Redaksi - Kamis, 30 Januari 2020 22:08 WIB
133 view
Guru Besar IPB Minta Penanganan Karhutla Jangan Hanya Lip Service
news.detik.com
Ilustrasi
Jakarta (SIB)
Guru besar Fakultas Kehutanan Institut Pertanian Bogor (IPB) Prof Dr Bambang Hero Saharjo meminta pemerintah serius mencegah kebakaran hutan dan lahan (karhutla). Dia menilai masih ada perbedaan antara pernyataan pengambil kebijakan dan hasil temuan di lapangan.

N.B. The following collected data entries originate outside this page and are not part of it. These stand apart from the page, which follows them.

-- ==== Sys2Proof/Machine/Commands.lean ====
section
/-! DEFINITION. Commands of the consists: what each checks when it begins and what work it then has (09 R335-R350;
04 R163-R170; 07 R275). -/

namespace Sys2Proof.Machine

/-- Elements of a view, in element-index order (09 R321). -/
def viewCells (r : TRec) : List (Nat × Nat) := cells r.vrows r.vcols

/-- Addresses of a record's view in global memory. -/
def recordAddrs (r : TRec) : List Nat := if r.space != 0 then [] else (viewCells r).flatMap (fun p => (r.bits (r.at p.1 p.2)).map (·.addr))

/-- Its pages. -/
def recordPages (r : TRec) : List Nat := pagesOf (recordAddrs r)

/-- The pages of the records that a command begins with are walked ahead before it reads a list or a source that it needs to begin (14
R414). -/
def walkRecords (s : State) (ring : Nat) (c : Cmd) (dst src : List TRec) : State × Cmd :=
  walkAhead s ring c (dst.flatMap recordAddrs) (src.flatMap recordAddrs)

/-- The value of each element of a view, as a number of its format: planes. -/
def readView (s : State) (ring : Nat) (c : Cmd) (r : TRec) : Except Stop (List (List Nat)) :=
  allOk ((viewCells r).map fun p =>
    match r.bits (r.at p.1 p.2) with
    | b :: _ =>
      match readBits s ring c r.space (shareUnit s c r) b with
      | .error e => .error e
      | .ok l => .ok (bitsOf b l)
    | [] => .ok [0])

/-- A view's values as one number each: the mean of three planes for a floating format, else plane 0 (09 R338). -/
def readValues (s : State) (ring : Nat) (c : Cmd) (r : TRec) : Except Stop (List Nat) :=
  match readView s ring c r with
  | .error e => .error e
  | .ok l => .ok (l.map (fun p => lget 0 (moved r.fmt p false) 0))

/-- Rows of the index list (09 R341, R347). -/
def listLength (r : TRec) : Nat := r.vrows * r.vcols

/-- The collective descriptor (09 R342). -/
structure CDesc where
  cseq : Nat
  count : Nat
  group : Nat
  op : Nat
  dtype : Nat
  npart : Nat
  rank : Nat
  root : Nat
  det : Bool
  rsv : Nat
  deriving DecidableEq, Repr

/-- Its fields. -/
def collDesc (v : Nat) : CDesc :=
  { cseq := bitsAt v 192 64, count := bitsAt v 160 32, group := bitsAt v 144 16, op := bitsAt v 136 8, dtype := bitsAt v 128 8,
    npart := bitsAt v 120 8, rank := bitsAt v 112 8, root := bitsAt v 104 8, det := tst v 103, rsv := bitsAt v 0 103 }

/-- The descriptor's fields are valid (09 R342). -/
def CDesc.ok (d : CDesc) : Bool :=
  d.rsv == 0 && d.count != 0 && decide (d.op ≤ 4) && (d.dtype == 4 || d.dtype == 5 || d.dtype == 6 || d.dtype == 8) &&
    decide (2 ≤ d.npart) && decide (d.npart ≤ 64)

/-- Elements of the source and of the destination of a participant (09 R343). -/
def CDesc.sizes (d : CDesc) : Nat × Nat :=
  (if d.op == 2 then d.npart * d.count else d.count, if d.op == 1 then d.npart * d.count else d.count)

/-- The parameter block of an optimizer step (09 R347). -/
structure OptBlock where
  lr : Nat
  eps : Nat
  b1c : Nat
  b2c : Nat
  mcorr : Nat
  vcorr : Nat
  wd : Nat
  nancnt : Nat
  deriving DecidableEq, Repr

/-- Its fields besides the records. -/
def optBlock (v : Nat) : OptBlock :=
  { lr := bitsAt v 224 32, eps := bitsAt v 192 32, b1c := bitsAt v 160 32, b2c := bitsAt v 128 32, mcorr := bitsAt v 96 32,
    vcorr := bitsAt v 64 32, wd := bitsAt v 32 32, nancnt := bitsAt v 0 32 }

/-- A follow-on record (09 R339): its values, its `hint` word and its word. -/
def foX (v : Nat) : W64 := BitVec.ofNat 64 (bitsAt v 192 64)
def foY (v : Nat) : W64 := BitVec.ofNat 64 (bitsAt v 128 64)
def foZ (v : Nat) : W64 := BitVec.ofNat 64 (bitsAt v 64 64)
def foHint (v : Nat) : Nat := bitsAt v 32 32
def foWord (v : Nat) : Nat := bitsAt v 0 32

/-- The word without its SX, SY and SZ fields, which a follow-on ignores. -/
def foBare (w : Nat) : Nat := w % 8 + w / 2 ^ 21 * 2 ^ 21

/-- A valid follow-on record (09 R339): an MM word with S = 0 and F from 1 to 6, and a `hint` word or 0. -/
def followOk (v : Nat) : Bool :=
  let w := foWord v
  let h := foHint v
  !tst w 31 && wOp w == 0x1E && decide (1 ≤ wFc w) && decide (wFc w ≤ 6) &&
    (if wFc w ≤ 2 then w % 8 == 0 else if wFc w ≤ 5 then !tst w 2 else decide (w % 8 ≤ 1)) &&
    (h == 0 || h / 2 ^ 25 == 1)

/-- The slot that a `hint` word sets (05 R177). -/
def hintSets (h : Nat) : Option Nat := if tst h 4 then some (h % 16) else none

/-- The work of a consist command that has begun. -/
def enginePlan (s : State) (c : Cmd) : Plan :=
  let r (i : Nat) : TRec := tensorRec (lget 0 c.recs i)
  match c.minor with
  | 0 =>
    if (r 1).fmt == 0x20 then ⟨0, 0, none, 0, none, 0, false, []⟩
    else ⟨(r 0).fmt, (r 0).space, shareUnit s c (r 0), (r 1).space, shareUnit s c (r 1), (r 1).aoff, false, copyWork (r 0) (r 1)⟩
  | 1 =>
    ⟨(r 0).fmt, (r 0).space, shareUnit s c (r 0), (r 1).space, shareUnit s c (r 1), (r 1).aoff, false, gatherWork (r 0) (r 1) c.idx⟩
  | 2 =>
    ⟨(r 0).fmt, (r 0).space, shareUnit s c (r 0), (r 1).space, shareUnit s c (r 1), (r 1).aoff, false, scatterWork (r 0) (r 1) c.idx⟩
  | 3 =>
    ⟨(r 0).fmt, 0, none, (r 1).space, shareUnit s c (r 1), (r 1).aoff, false, if c.vals.isEmpty then [] else valueWork (r 1)⟩
  | _ => ⟨0, 0, none, 0, none, 0, false, []⟩

/-- The work of any command. -/
def planOf (s : State) (c : Cmd) : Plan := if c.matrix then matrixPlan s c else enginePlan s c

/-- Elements that an optimizer step or a sweep treats. -/
def stepsOf (c : Cmd) : Nat :=
  let r (i : Nat) : TRec := tensorRec (lget 0 c.recs i)
  if c.minor == 7 then c.idx.length * (r 0).vcols else (viewCells (r 0)).length

/-- Every core that holds the context's activation table has switched to the command's image (07 R275). -/
def allSwitched (s : State) (c : Cmd) : Bool :=
  s.cores.all fun e => match mget e.2.acts c.cid with
    | none => true
    | some a => a.switched == c.acc.getD 0

/-- The command has nothing more to do before its milepost or completion. -/
def workDone (s : State) (c : Cmd) : Bool :=
  c.begun && !c.frozen &&
    (c.err != 0 ||
      (c.waitPage.isNone &&
        (if c.matrix then c.doneW == (matrixPlan s c).works.length
         else if c.actImage.isSome then allSwitched s c
         else if c.minor == 7 then c.doneW == stepsOf c + 1
         else if c.minor == 8 then c.doneW == stepsOf c
         else (c.minor != 3 || !c.vals.isEmpty) && c.doneW == (enginePlan s c).works.length)))

/-- Destination addresses in global memory. -/
def destPages (p : Plan) : List Nat := if p.dstSpace == 0 then pagesOf (p.works.map (fun w => w.dst.addr)) else []

/-- A command of moves that passed its own checks has its work before it. -/
def settleBegin (s : State) (ring : Nat) (c : Cmd) : State × Cmd := startWork s ring c (planOf s c)

/-- Formats, spaces and tiles of a move agree (09 R338, R339, R341). -/
def moveFmtOk (a b : TRec) : Bool := decide (a.space < 2) && decide (b.space < 2) && a.fmt == b.fmt && a.tile == b.tile && a.fmt != 0x20

/-- Codes that refuse an `ecopy` (09 R339, R340). A source with FMT 0x20 is 0x03 by R338; where the destination has it too, R340 gives 0x02 for
a source that is not n8, and the model 0x02 (log 89). -/
def copyCodes (s : State) (c : Cmd) (a b : TRec) : List Nat :=
  if b.fmt == 0x20 then
    (if a.fmt == 0x00 && a.vrows * a.vcols == 4224 then [] else [2]) ++ (if decide (a.space < 2) then [] else [3])
  else
    (if a.vrows == b.vrows && a.vcols == b.vcols && (a.tile != b.tile || originsOk a b) then [] else [2]) ++
      (if moveFmtOk a b then [] else [3]) ++ (if arrivalOk s c b then [] else [8])

/-- Another load of the context's activation table is under way (07 R275). -/
def tableBusy (s : State) (c : Cmd) : Bool :=
  ((mget s.contexts c.cid).map (fun x => x.consists.any (fun q => match q.2.cmds with
    | h :: _ => h.actImage.isSome && h.acc != c.acc
    | [] => false))).getD false

/-- The records of a command as tensor records, and the codes that refuse them (09 R322). -/
def recordCodes (s : State) (c : Cmd) (recs : List Nat) : List Nat :=
  (recs.map (fun v => goodRecord s c (tensorRec v))).filter (· != 0)

/-- `ecopy` begins (09 R339, R340). -/
def beginCopy (s : State) (ring : Nat) (c : Cmd) : State × Cmd :=
  match allOk ([c.x.toNat, c.y.toNat].map (fun a => readRecord s ring c a 64)) with
  | .error e => stopCmd s ring c e
  | .ok recs =>
    let a := tensorRec (lget 0 recs 0)
    let b := tensorRec (lget 0 recs 1)
    let bad := recordCodes s c recs ++ (match c.follow with
      | some v => if followOk v then [] else [1]
      | none => [])
    let codes := if bad.isEmpty then copyCodes s c a b else bad
    let c := { c with recs := recs }
    if !codes.isEmpty then refuse s ring c (pickCode s codes)
    else if b.fmt == 0x20 then
      if tableBusy s c then (s, { c with recs := [] })
      else
        let (s, c) := walkRecords s ring c [] [a]
        if c.frozen then (s, c)
        else
          match readValues s ring c a with
          | .error e => stopCmd s ring c e
          | .ok vals =>
            let img := vals.map (BitVec.ofNat 8)
            if imageOk img then (s, { c with begun := true, actImage := some img }) else refuse s ring c 1
    else settleBegin s ring c

/-- The index list of a gather, scatter or optimizer step (09 R341). -/
def readIndex (s : State) (ring : Nat) (c : Cmd) (r : TRec) : Except Stop (List Nat) :=
  if r.fmt != 0x04 || decide (2 ≤ r.space) then .error (.code 3) else readValues s ring c r

/-- `egath` and `escat` begin (09 R341): the table is the first record of one, the second of the other. -/
def beginGather (s : State) (ring : Nat) (c : Cmd) : State × Cmd :=
  match allOk ([c.x.toNat, c.y.toNat, c.z.toNat].map (fun a => readRecord s ring c a 64)) with
  | .error e => stopCmd s ring c e
  | .ok recs =>
    let a := tensorRec (lget 0 recs 0)
    let b := tensorRec (lget 0 recs 1)
    let i := tensorRec (lget 0 recs 2)
    let table := if c.minor == 1 then a else b
    let packed := if c.minor == 1 then b else a
    let bad := recordCodes s c recs
    let shape := packed.vrows == listLength i && packed.vcols == table.vcols
    let fmt := moveFmtOk a b && a.tile == 0 && b.tile == 0 && i.fmt == 0x04 && decide (i.space < 2)
    let codes :=
      if !bad.isEmpty then bad
      else (if shape then [] else [2]) ++ (if fmt then [] else [3]) ++ (if arrivalOk s c b then [] else [8])
    let c := { c with recs := recs }
    if !codes.isEmpty then refuse s ring c (pickCode s codes)
    else
      let (s, c) := if c.minor == 1 then walkRecords s ring c [b] [i] else walkRecords s ring c [] [a, i]
      if c.frozen then (s, c)
      else
        match readIndex s ring c i with
        | .error e => stopCmd s ring c e
        | .ok idx =>
          let c := { c with idx := idx, note := if idx.any (fun n => decide (table.vrows ≤ n)) then 0x0D else 0 }
          settleBegin s ring c
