/-- The launch has a claim, or can make one, that could be placed now. -/
def couldPlace (s : State) (n : Nat) (l : Launch) : Bool :=
  (span 0 4).any fun j =>
    headReady s n j l || (!(nextGang s n j l).isEmpty && (tryPlace s keepAll n l j ((nextGang s n j l).map (fun p => startWant l p.2))).isSome) ||
      (claimedUnits s n j).any (fun e => !e.2.saved.isEmpty && (tryPlace s keepAll n l j (resumeWants s n l e.2.ord)).isSome)

/-- No launch of the partition that goes before this one has a claim that could be placed (13 R401). -/
def inOrder (s : State) (n : Nat) (l : Launch) : Bool :=
  s.launches.all fun e =>
    e.1 == n || e.2.part != l.part || !e.2.live ||
      !(decide (l.waitPrio < e.2.waitPrio) || (e.2.waitPrio == l.waitPrio && decide (e.2.submitted < l.submitted))) ||
      !couldPlace s e.1 e.2

end Sys2Proof.Machine
end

"Harus ada audit. Karena tadi, 'Sudah ada ini sudah ada ini', tapi kebakaran terus. Begitu kita di lapangan (ternyata) masih lip service," gerutu Bambang pada acara diskusi Ngobrol Tempo bertajuk 'Bagaimana Antisipasi Indonesia di Lahan Gambut 2020?' di Balai Kartini, Kuningan, Jakarta Selatan, Rabu (29/1).

Penerima anugerah John Maddox Prize 2019 ini kemudian mencontohkan langkah yang diambil Badan Restorasi Gambut (BRG). Pembangunan sekat kanal di lahan gambut selalu diperiksa kembali oleh BRG untuk memastikan berfungsi dengan baik.

"Teman-teman kan sudah melakukan kegiatan restorasi (gambut). Tolong dicek, dari Pak Kepala Badan (BRG) sudah disampaikan itu benar nggak canal blocking-nya, karena mestinya pada saat musim kemarau airnya juga ada, musim hujan juga ada tapi di-manage," ujar Bambang.

Bambang mengkritik kebijakan penanggulangan karhutla Indonesia yang selama ini dinilai lebih berorientasi pada tahap tanggap darurat bencana dibanding tahap pencegahan.

"Jadi saya ingat diundang tahun lalu itu dana siap pakai Rp 6,7 triliun BPBD, 3,7 (triliun) sekian habis untuk karhutla. Dan betapa besar. Tidakkah sebagian dari itu digunakan untuk pencegahan tersebut?" ujar Bambang keheranan.

Dia juga meminta pemerintah tidak pandang bulu dalam menegakkan hukum. Pemerintah tidak perlu ragu menindak perusahaan-perusahaan yang terbukti membakar lahan gambut.

"Pada akhirnya gakkum (penegakan hukum) itu tanpa pandang bulu. Kadang-kadang (saya) ke TKP, 'Ini punya siapa?', 'Oh jangan diganggu, Pak'. Kalau saya pakai kacamata kuda, nggak ambil pusing, saya bilang karena dia lagi (pelakunya)," ujar Bambang.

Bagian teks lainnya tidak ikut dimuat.